━━━ DATA PROVIDED ━━━

/-- A child code that node `i` may name (R613, R614). -/
def childOk (d : Bytes) (i c : Nat) : Bool :=
  if c < 0x10 then decide (c < hNPred d)
  else if c = 0x30 then hEnable d
  else decide (0x20 + i < c) && decide (c < 0x20 + hNNodes d)

/-- The children named by the nodes before `i`. -/
def kidsBefore (d : Bytes) (i : Nat) : List Nat := (List.range i).flatMap (nodeKids d)

/-- A node names nothing that it may not, nor anything named before. -/
def nodeBad (d : Bytes) (i : Nat) : Bool :=
  let w := nodeWord d i
  if hNNodes d ≤ i then decide (w ≠ 0)
  else !natBit w 31 || decide (natBits w 28 24 ≠ 0) || decide (natBits w 7 0 ≠ 0) || !(nodeKids d i).all (childOk d i) ||
    (nodeKids d i).any (fun c => (kidsBefore d i).contains c) || !distinct (nodeKids d i)

/-- Every predicate and every node but the root is named (R614). -/
def treeWhole (d : Bytes) : Bool :=
  let kids := kidsBefore d (hNNodes d)
  hNNodes d = 0 ||
  ((List.range (hNPred d)).all (fun p => kids.contains p) &&
   ((List.range (hNNodes d)).drop 1).all (fun n => kids.contains (0x20 + n)))

/-- The offset of the first descriptor field that fails check 6 (R595). -/
def hurdleBad (d : Bytes) (next : Nat) : Option Nat :=
  let fixed := hRecFmt d = 0
  let rl := hRecLen d
  let fs := leAt d 0xC 4
  match firstBad [(decide (3 < hRecFmt d), 0), (decide (4 ≤ leAt d 1 1), 1), (decide (2 < hDecomp d), 2),
      (decide (2 < hComp d), 3),
      (decide (16384 < rl) || (fixed && decide (rl < 1)) || (!fixed && decide (rl ≤ hPrefixLen d)), 4),
      (decide (16 < hNPred d), 6), (decide (15 < hNNodes d) || (hNNodes d = 0 && decide (1 < hNPred d)), 7),
      (decide (16 < hNProj d), 8), (decide (2 < hNTables d), 9), (decide (leAt d 0xA 2 ≠ 0), 0xA),
      (decide (65536 < fs) || (decide (hDecomp d ≠ 0) && decide (fs ≠ 0) && decide (fs ≠ 65536)), 0xC),
      (decide (hInput d = 0) != decide (next = 0), 0x10),
      (decide (hSkip d ≠ 0) && (decide (hInput d ≤ hSkip d) || decide (hDecomp d ≠ 0) ||
        (!fixed && decide (hFirstSeg d ≤ hSkip d))), 0x18),
      (decide (16384 < leAt d 0x22 2), 0x22), (decide (32767 < leAt d 0x24 4), 0x24),
      (decide (leAt d 0x28 4 < leAt d 0x24 4) || decide (32767 < leAt d 0x28 4), 0x28),
      (decide (1 < leAt d 0x2C 1), 0x2C), (decide (leAt d 0x2D 3 ≠ 0), 0x2D), (!allZero (bytesAt d 0x30 16), 0x30),
      (!treeWhole d, 0x40)] with
  | some o => some o
  | none => firstBad (
      (List.range 15).map (fun i => (nodeBad d i, 0x40 + 4 * i)) ++ [(!allZero (bytesAt d 0x7C 4), 0x7C)] ++
      (List.range 16).flatMap (fun i =>
        let o := 0x80 + 4 * i
        if hNProj d ≤ i then [(!allZero (bytesAt d o 4), o)]
        else [(decide (leAt d (o + 2) 2 < 1) || decide (16384 < leAt d (o + 2) 2), o + 2)]) ++
      [(!allZero (bytesAt d 0xC0 64), 0xC0)] ++
      (List.range 16).map (fun i =>
        if hNPred d ≤ i then (!allZero (bytesAt d (0x100 + 72 * i) 72), 0x100 + 72 * i)
        else ((predBad d i).isSome, (predBad d i).getD 0)))

/-! ### Fields, predicates and the tree (R604 to R618) -/

/-- A field of a record; none where it extends past the record's end. -/
def fieldOf (r : Bytes) (off len : Nat) : Option Bytes := if r.length < off + len then none else some (bytesAt r off len)

/-- A signed or unsigned binary value. -/
def binVal (signed : Bool) (bytes n : Nat) : Int :=
  if signed && decide (2 ^ (8 * bytes - 1) ≤ n) then (n : Int) - (2 ^ (8 * bytes) : Nat) else n

/-- The weights of a character field under code table `t` (R608). -/
def weights (d : Bytes) (t : Nat) (bs : Bytes) : List Nat :=
  bs.map (fun b => if t = 0 then b.toNat else leAt d (0x580 + 256 * (t - 1) + b.toNat) 1)

/-- Compare two lists of weights: the first that differ decide. -/
def cmpList : List Nat → List Nat → Int
  | a :: s, b :: t => if a < b then -1 else if b < a then 1 else cmpList s t
  | [], _ :: _ => -1
  | _ :: _, [] => 1
  | [], [] => 0

def cmpInt (a b : Int) : Int := if a < b then -1 else if b < a then 1 else 0

/-- A field compared with a constant (R607, R608); none where the field is invalid. -/
def cmpField (d : Bytes) (type len table : Nat) (f c : Bytes) : Option Int :=
  if type = 1 then (if packedBad 1 f = [] then some (cmpInt (packedVal f) (packedVal c)) else none)
  else if type = 2 then (if zonedBad f = [] then some (cmpInt (zonedVal f) (packedVal c)) else none)
  else if type = 7 then some (cmpList (weights d table f) (weights d table (c.take len)))
  else
    let signed := type = 3 || type = 5
    let v := if type ≤ 4 then leNat f else beNat f
    some (cmpInt (binVal signed len v) (binVal signed 8 (leNat (c.take 8))))

/-- OP of a predicate (R609). -/
def opHolds (op : Nat) (a b : Int) : Bool :=
  if op = 1 then a = 0 else if op = 2 then decide (a ≠ 0) else if op = 3 then decide (a < 0)
  else if op = 4 then decide (a ≤ 0) else if op = 5 then decide (0 < a) else if op = 6 then decide (0 ≤ a)
  else decide (0 ≤ a) && decide (b ≤ 0)

/-- Predicate `i` of a record; none where it finds the record invalid (R610). -/
def predHolds (d r : Bytes) (i : Nat) : Option Bool :=
  let o := 0x100 + 72 * i
  let len := leAt d (o + 2) 1
  let type := leAt d (o + 3) 1
  let table := leAt d (o + 5) 1
  match fieldOf r (leAt d o 2) len with
  | none => none
  | some f =>
    match cmpField d type len table f (bytesAt d (o + 8) 32), cmpField d type len table f (bytesAt d (o + 0x28) 32) with
    | some a, some b => some (opHolds (leAt d (o + 4) 1) a b)
    | _, _ => none
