-- ==== Sys2Proof/Machine/Ports.lean ====
section
/-! DEFINITION. Port events, controller registers, doorbells and the controller memory buffer (R52 to R54, R183
to R193, R210 to R215, R1034, R1035). -/

namespace Sys2Proof.Machine

/-- CC holds no reserved bit or value (R187, and NVMe 2.0 for the fields the rule does not list). -/
def ccOk (v : Nat) : Bool :=
  natBits v 31 24 = 0 && natBits v 3 1 = 0 && natBits v 6 4 = 0 && natBits v 10 7 = 0 && decide (natBits v 13 11 ≤ 1) &&
  decide (natBits v 15 14 ≠ 3) && (natBits v 19 16 = 0 || natBits v 19 16 = 6) &&
  (natBits v 23 20 = 0 || natBits v 23 20 = 4)

namespace State

/-! ### Port events (R183 to R185, R1034, R1035) -/

/-- The port exists under PORT_MODE and the device has power enough to meet its events. -/
def portLive (s : State) (p : Nat) : Bool :=
  decide (p < s.portCount) && s.dev.run = .started && decide (s.pwr.state < 3)

/-- FLR (R183). -/
def flr (s : State) (p : Nat) : State := if s.portLive p && (s.port p).linkUp then s.portReset p true else s

/-- HOT_RESET, or the link goes down (R183). -/
def hotReset (s : State) (p : Nat) : State := if s.portLive p && (s.port p).linkUp then s.portReset p false else s

/-- PERST_ASSERTED: the pin's level is kept; on a port that exists it acts under R183, or as a wake (R918,
R1035). -/
def perstAsserted (s : State) (p : Nat) : State :=
  let s := s.modPort p (fun x => { x with perst := true })
  if s.portCount ≤ p || s.dev.run ≠ .started then s
  else if 3 ≤ s.pwr.state then s.wakeEvent 3 p
  else (s.wakeEvent 3 p).portReset p false

/-- PERST_RELEASED: link training starts (R1034). -/
def perstReleased (s : State) (p : Nat) : State := s.modPort p (fun x => { x with perst := false })

/-- A rate, width and mode that a port's link may come up with (R179, R245): x8 at most with two ports, and FLIT mode at
64 GT/s. -/
def linkOk (s : State) (speed width : Nat) (flit : Bool) : Bool :=
  decide (1 ≤ speed) && decide (speed ≤ 6) && [1, 2, 4, 8, 16].contains width && (s.portCount = 1 || decide (width ≤ 8)) &&
  (decide (speed < 6) || flit)

/-- LINK_UP: the link has trained, and the host has placed BAR4. -/
def linkUp (s : State) (p speed width : Nat) (flit : Bool) (bar4 : Nat) : State :=
  if s.linkOk speed width flit && decide (p < s.portCount) && s.dev.run = .started && !(s.port p).perst && decide (s.pwr.state < 4) then
    (s.modPort p (fun x => { x with linkUp := true, speed := speed, width := width, flit := flit, bar4 := bar4 })).ev
      0x0200 noSlice (item 1 p ++ item 1 speed ++ item 1 width)
  else s

/-- Bus Master Enable of a port is written (R185). -/
def busMaster (s : State) (p : Nat) (on : Bool) : State :=
  if (s.port p).linkUp then s.modPort p (fun x => { x with busMaster := on }) else s

/-! ### CC (R187, R189 to R191) -/

/-- A write of CC. -/
def ccWrite (s : State) (p n : Nat) (v : BitVec 32) : State :=
  s.winWrite p n 0x14 (fun s =>
    let x := s.slice n
    if !ccOk v.toNat || x.ctrl.resetting || x.st = .resetting then s.discardWin n 0x14
    else
      let was := natBit x.ctrl.cc.toNat 0
      let now := natBit v.toNat 0
      let s := s.modSlice n (fun x => { x with ctrl := { x.ctrl with cc := v } })
      if was && !now then s.beginCtrlReset n
      else
        let s := if !was && now && x.st = .active then
            s.modSlice n (fun x => { x with ctrl := { x.ctrl with enableDue := true } })
          else s
        if natBits v.toNat 15 14 ≠ 0 && x.ctrl.shst = 0 then
          s.modSlice n (fun x => { x with ctrl := { x.ctrl with shst := 1 } })
        else s)

/-- The admin queue registers of an enabled controller pass (R187, R189). -/
def adminOk (s : State) (n : Nat) (x : Slice) : Bool :=
  let sqs := natBits x.ctrl.aqa.toNat 11 0
  let cqs := natBits x.ctrl.aqa.toNat 27 16
  let asq := x.ctrl.asq.toNat
  decide (sqs ≠ 0) && decide (cqs ≠ 0) &&
  (!s.touchesBar4 x.port asq ((sqs + 1) * 64) || s.inPortion n asq ((sqs + 1) * 64)) &&
  !s.touchesBar4 x.port x.ctrl.acq.toNat ((cqs + 1) * 16)

/-- The admin queues of a controller that has become ready. -/
def adminQueues (s : State) (n : Nat) (x : Slice) : Slice :=
  let sq : Sq := { base := x.ctrl.asq.toNat, size := natBits x.ctrl.aqa.toNat 11 0 + 1, cqid := 0, prio := 0,
                   inCmb := s.inPortion n x.ctrl.asq.toNat 64 }
  let cq : Cq := { base := x.ctrl.acq.toNat, size := natBits x.ctrl.aqa.toNat 27 16 + 1, iv := 0, ien := true }
  { x with sqs := tset x.sqs 0 sq, cqs := tset x.cqs 0 cq }

/-- The check of an enable at a lap boundary (R189). -/
def enableLap (s : State) : State :=
  s.slices.foldl (fun s p =>
    let x := s.slice p.1
    if x.ctrl.enableDue && x.st = .active && !x.ctrl.resetting then
      if s.adminOk p.1 x then
        (s.setSlice p.1 (s.adminQueues p.1 { x with ctrl := { x.ctrl with rdy := true, enableDue := false } })).ev
          0x0201 p.1
      else (s.setSlice p.1 { x with ctrl := { x.ctrl with cfs := true, enableDue := false } }).ev 0x1201 p.1
    else s) s

/-! ### Doorbells (R210 to R213, R918, R924) -/

/-- An invalid doorbell (R211, R212). -/
def badDoorbell (s : State) (n : Nat) (e : AsyncEv) : State := (s.asyncEvent n e).ev 0x1202 n

/-- A doorbell write is recorded (R210): in its queue, or as one that names none (R212). In SAVING and MIGRATING it is
discarded (R116); DESIGN CHOICE (102): that discard, which is none of R13's, is not reported. -/
def recordDoorbell (s : State) (n : Nat) (cq : Bool) (qid v : Nat) (ents : List SqEntry) : State :=
  let x := s.slice n
  if x.st = .saving || x.st = .migrating then s
  else
  let stray : State :=
    s.setSlice n { x with strays := x.strays.filter (fun d => decide (d ≠ (cq, qid))) ++ [(cq, qid)] }
  if cq then
    match tget x.cqs qid with
    | none => stray
    | some q => s.setSlice n { x with cqs := tset x.cqs qid { q with recHead := some v } }
  else
    match tget x.sqs qid with
    | none => stray
    | some q => s.setSlice n { x with sqs := tset x.sqs qid { q with recTail := some v, recEnts := ents } }

/-- Does a tail doorbell expose an entry (R918)? -/
def exposes (s : State) (n : Nat) (cq : Bool) (qid v : Nat) : Bool :=
  !cq && match tget (s.slice n).sqs qid with
    | some q => decide (v ≠ q.recTail.getD q.tail)
    | none => false

/-- DOORBELL_WRITE: in P3 it is recorded all the same (R924). A value with a bit above 15 sets a reserved bit
(R12). -/
def doorbellWrite (s : State) (p n : Nat) (cq : Bool) (qid v : Nat) (ents : List SqEntry) : State :=
  let off := 0x80000 + 8 * qid + (if cq then 4 else 0)
  if 65536 ≤ v then s.winWrite p n off (fun s => s.discardWin n off)
  else
  let s := if s.exposes n cq qid v then s.wakeEvent 1 n else s.wakeEvent 2 0
  if s.dev.run = .started && s.dev.phase = .ready && s.pwr.state = 3 && s.windowLive p n then
    s.recordDoorbell n cq qid v ents
  else match s.bar2Blocked p n off with
    | some t => t
    | none => s.recordDoorbell n cq qid v ents

/-- Are a slice's doorbells sampled (R116 to R118: FREEZE stops it, THAW resumes it)? -/
def samples (x : Slice) : Bool := x.st = .active && !x.ctrl.resetting

/-- One submission queue's recorded tail at a tick (R210, R211). -/
def sampleSq (s : State) (n qid : Nat) : State :=
  match tget (s.slice n).sqs qid with
  | none => s
  | some q => match q.recTail with
    | none => s
    | some v =>
      let put (s : State) (q : Sq) : State := s.modSlice n (fun x => { x with sqs := tset x.sqs qid q })
      let q0 := { q with recTail := none, recEnts := [] }
      if q.size ≤ v then (put s q0).badDoorbell n .invalidDoorbellValue
      else
        let new := (v + q.size - q.tail) % q.size
        put s { q0 with tail := v, ents := q.ents ++ q.recEnts.take new }

/-- One completion queue's recorded head at a tick (R211). -/
def sampleCq (s : State) (n qid : Nat) : State :=
  match tget (s.slice n).cqs qid with
  | none => s
  | some q => match q.recHead with
    | none => s
    | some v =>
      let put (s : State) (q : Cq) : State := s.modSlice n (fun x => { x with cqs := tset x.cqs qid q })
      let posted := (q.tail + q.size - q.head) % q.size
      if q.size ≤ v || posted < (v + q.size - q.head) % q.size then
        (put s { q with recHead := none }).badDoorbell n .invalidDoorbellValue
      else put s { q with recHead := none, head := v }

/-- The doorbells that name no queue are sampled: each is discarded (R212). -/
def sampleStrays (s : State) (n : Nat) : State :=
  let ds := (s.slice n).strays
  ds.foldl (fun s _ => s.badDoorbell n .invalidDoorbell) (s.modSlice n (fun x => { x with strays := [] }))

/-- The doorbells are sampled (R33 step 4, R210). -/
def sampleTick (s : State) : State :=
  s.slices.foldl (fun s p =>
    if samples p.2 then
      let s := p.2.sqs.foldl (fun s q => s.sampleSq p.1 q.1) s
      (p.2.cqs.foldl (fun s q => s.sampleCq p.1 q.1) s).sampleStrays p.1
    else s) s

/-! ### The controller memory buffer (R52 to R54, R924, R967) -/

/-- The slice whose portion holds every byte of an access, if its PASID is bound there (R54). -/
def portionOf (s : State) (p : Nat) (pasid : Option Nat) (off len : Nat) : Option Nat :=
  (s.slices.find? (fun q => match q.2.cmbOff, pasid with
    | some o, some d => q.2.st.holds && q.2.port = p && q.2.pasids.contains d && decide (o * 2 ^ 20 ≤ off) &&
        decide (off + len ≤ (o + q.2.cmbMib) * 2 ^ 20)
    | _, _ => false)).map Prod.fst

/-- A host read or write of any BAR wakes the device from P3 (R924). -/
def wakeP3 (s : State) : State :=
  let st := match s.pwr.phase with
    | .steady => s.pwr.state
    | _ => s.pwr.target
  if st = 3 then s.wakeEvent 2 0 else s

/-- CMB_ACCESS: a read (`wr` none) or a write of BAR4. -/
def cmbAccess (s : State) (p : Nat) (pasid : Option Nat) (off len : Nat) (wr : Option Bytes) : State :=
  let s := s.wakeP3
  let zero (s : State) : State := { s with lastRead := 0 }
  let early := s.dev.phase ≠ .ready || s.pwr.state = 3
  if s.dev.run ≠ .started || s.pwr.state = 4 then s
  else if early then
    match wr with
    | none => zero s
    | some _ => s.discard devErr 2 (off / 32)
  else if s.cmbSize < off + len then
    match wr with
    | none => zero s
    | some _ => s.discard hifErr 2 (off / 32)
  else match s.portionOf p pasid off len, wr with
    | some _, none => { s with lastRead := BitVec.ofNat 64 (leNat (mread s.cmb off (min 8 len))) }
    | some _, some d => s.cmbPut off (padTo len d)
    | none, none => (zero s).ev 0x2200 noSlice
    | none, some _ => (s.discard hifErr 2 (off / 32)).ev 0x2200 noSlice

end State

end Sys2Proof.Machine
end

━━━

- **WHAT YOU WILL DO**
The lines above from the one containing "down (R183). -/" through the one containing "if s.linkOk speed" are to be set down exactly, and no others.

- **WRITTEN ANSWER**
/-- HOT_RESET, or the link goes down (R183). -/
def hotReset (s : State) (p : Nat) : State := if s.portLive p && (s.port p).linkUp then s.portReset p false else s

/-- PERST_ASSERTED: the pin's level is kept; on a port that exists it acts under R183, or as a wake (R918,
R1035). -/
def perstAsserted (s : State) (p : Nat) : State :=
  let s := s.modPort p (fun x => { x with perst := true })
  if s.portCount ≤ p || s.dev.run ≠ .started then s
  else if 3 ≤ s.pwr.state then s.wakeEvent 3 p
  else (s.wakeEvent 3 p).portReset p false

/-- PERST_RELEASED: link training starts (R1034). -/
def perstReleased (s : State) (p : Nat) : State := s.modPort p (fun x => { x with perst := false })

/-- A rate, width and mode that a port's link may come up with (R179, R245): x8 at most with two ports, and FLIT mode at
64 GT/s. -/
def linkOk (s : State) (speed width : Nat) (flit : Bool) : Bool :=
  decide (1 ≤ speed) && decide (speed ≤ 6) && [1, 2, 4, 8, 16].contains width && (s.portCount = 1 || decide (width ≤ 8)) &&
  (decide (speed < 6) || flit)

/-- LINK_UP: the link has trained, and the host has placed BAR4. -/
def linkUp (s : State) (p speed width : Nat) (flit : Bool) (bar4 : Nat) : State :=
  if s.linkOk speed width flit && decide (p < s.portCount) && s.dev.run = .started && !(s.port p).perst && decide (s.pwr.state < 4) then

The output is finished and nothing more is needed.